TASK GOAL:
Word for word, restate all of the records.

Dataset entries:
-- ==== Sys2Proof/Machine/Tbl.lean ====
section
/-!
DEFINITION. Tables by index, held as lists of (index, entry) pairs with rising indices.
An index that is not listed reads as the table's default, and writing the default removes the pair,
so equal tables are equal lists.
-/

namespace Sys2Proof.Machine

/-- A table by index. -/
abbrev Tbl (α : Type) := List (Nat × α)

/-- The entry listed at an index. -/
def Tbl.find {α : Type} (t : Tbl α) (k : Nat) : Option α :=
  (t.find? (fun e => e.1 == k)).map (·.2)

/-- The entry at an index, or the default. -/
def Tbl.get {α : Type} (t : Tbl α) (d : α) (k : Nat) : α := (Tbl.find t k).getD d

/-- The table without an index. -/
def Tbl.del {α : Type} (t : Tbl α) (k : Nat) : Tbl α := t.filter (fun e => !(e.1 == k))

/-- The table with an entry listed at an index, in place. -/
def Tbl.ins {α : Type} : Tbl α → Nat → α → Tbl α
  | [], k, v => [(k, v)]
  | e :: t, k, v =>
    if k < e.1 then (k, v) :: e :: t
    else if k = e.1 then (k, v) :: t
    else e :: Tbl.ins t k v

/-- The table with an entry written; the default is not listed. -/
def Tbl.put {α : Type} [DecidableEq α] (t : Tbl α) (d : α) (k : Nat) (v : α) : Tbl α :=
  if v = d then Tbl.del t k else Tbl.ins t k v

/-- The table with an entry changed. -/
def Tbl.upd {α : Type} [DecidableEq α] (t : Tbl α) (d : α) (k : Nat) (f : α → α) : Tbl α :=
  Tbl.put t d k (f (Tbl.get t d k))

/-- Every listed entry changed (entries that become the default stay listed). -/
def Tbl.mapAll {α : Type} (t : Tbl α) (f : Nat → α → α) : Tbl α := t.map (fun e => (e.1, f e.1 e.2))

/-- The listed entries that meet a test. -/
def Tbl.keep {α : Type} (t : Tbl α) (p : Nat → α → Bool) : Tbl α := t.filter (fun e => p e.1 e.2)

/-- The lowest index below n that is not listed. -/
def Tbl.free {α : Type} (t : Tbl α) (n : Nat) : Option Nat :=
  (List.range (min n (t.length + 1))).find? (fun k => !(t.any (fun e => e.1 == k)))

/-- The indices rise. -/
def Tbl.wf {α : Type} : Tbl α → Bool
  | [] => true
  | [_] => true
  | a :: b :: t => decide (a.1 < b.1) && Tbl.wf (b :: t)

end Sys2Proof.Machine
end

REPLY:
-- ==== Sys2Proof/Machine/Tbl.lean ====
section
/-!
DEFINITION. Tables by index, held as lists of (index, entry) pairs with rising indices.
An index that is not listed reads as the table's default, and writing the default removes the pair,
so equal tables are equal lists.
-/

namespace Sys2Proof.Machine

/-- A table by index. -/
abbrev Tbl (α : Type) := List (Nat × α)

/-- The entry listed at an index. -/
def Tbl.find {α : Type} (t : Tbl α) (k : Nat) : Option α :=
  (t.find? (fun e => e.1 == k)).map (·.2)

/-- The entry at an index, or the default. -/
def Tbl.get {α : Type} (t : Tbl α) (d : α) (k : Nat) : α := (Tbl.find t k).getD d

/-- The table without an index. -/
def Tbl.del {α : Type} (t : Tbl α) (k : Nat) : Tbl α := t.filter (fun e => !(e.1 == k))

/-- The table with an entry listed at an index, in place. -/
def Tbl.ins {α : Type} : Tbl α → Nat → α → Tbl α
  | [], k, v => [(k, v)]
  | e :: t, k, v =>
    if k < e.1 then (k, v) :: e :: t
    else if k = e.1 then (k, v) :: t
    else e :: Tbl.ins t k v

/-- The table with an entry written; the default is not listed. -/
def Tbl.put {α : Type} [DecidableEq α] (t : Tbl α) (d : α) (k : Nat) (v : α) : Tbl α :=
  if v = d then Tbl.del t k else Tbl.ins t k v

/-- The table with an entry changed. -/
def Tbl.upd {α : Type} [DecidableEq α] (t : Tbl α) (d : α) (k : Nat) (f : α → α) : Tbl α :=
  Tbl.put t d k (f (Tbl.get t d k))

/-- Every listed entry changed (entries that become the default stay listed). -/
def Tbl.mapAll {α : Type} (t : Tbl α) (f : Nat → α → α) : Tbl α := t.map (fun e => (e.1, f e.1 e.2))

/-- The listed entries that meet a test. -/
def Tbl.keep {α : Type} (t : Tbl α) (p : Nat → α → Bool) : Tbl α := t.filter (fun e => p e.1 e.2)

/-- The lowest index below n that is not listed. -/
def Tbl.free {α : Type} (t : Tbl α) (n : Nat) : Option Nat :=
  (List.range (min n (t.length + 1))).find? (fun k => !(t.any (fun e => e.1 == k)))

/-- The indices rise. -/
def Tbl.wf {α : Type} : Tbl α → Bool
  | [] => true
  | [_] => true
  | a :: b :: t => decide (a.1 < b.1) && Tbl.wf (b :: t)

end Sys2Proof.Machine
end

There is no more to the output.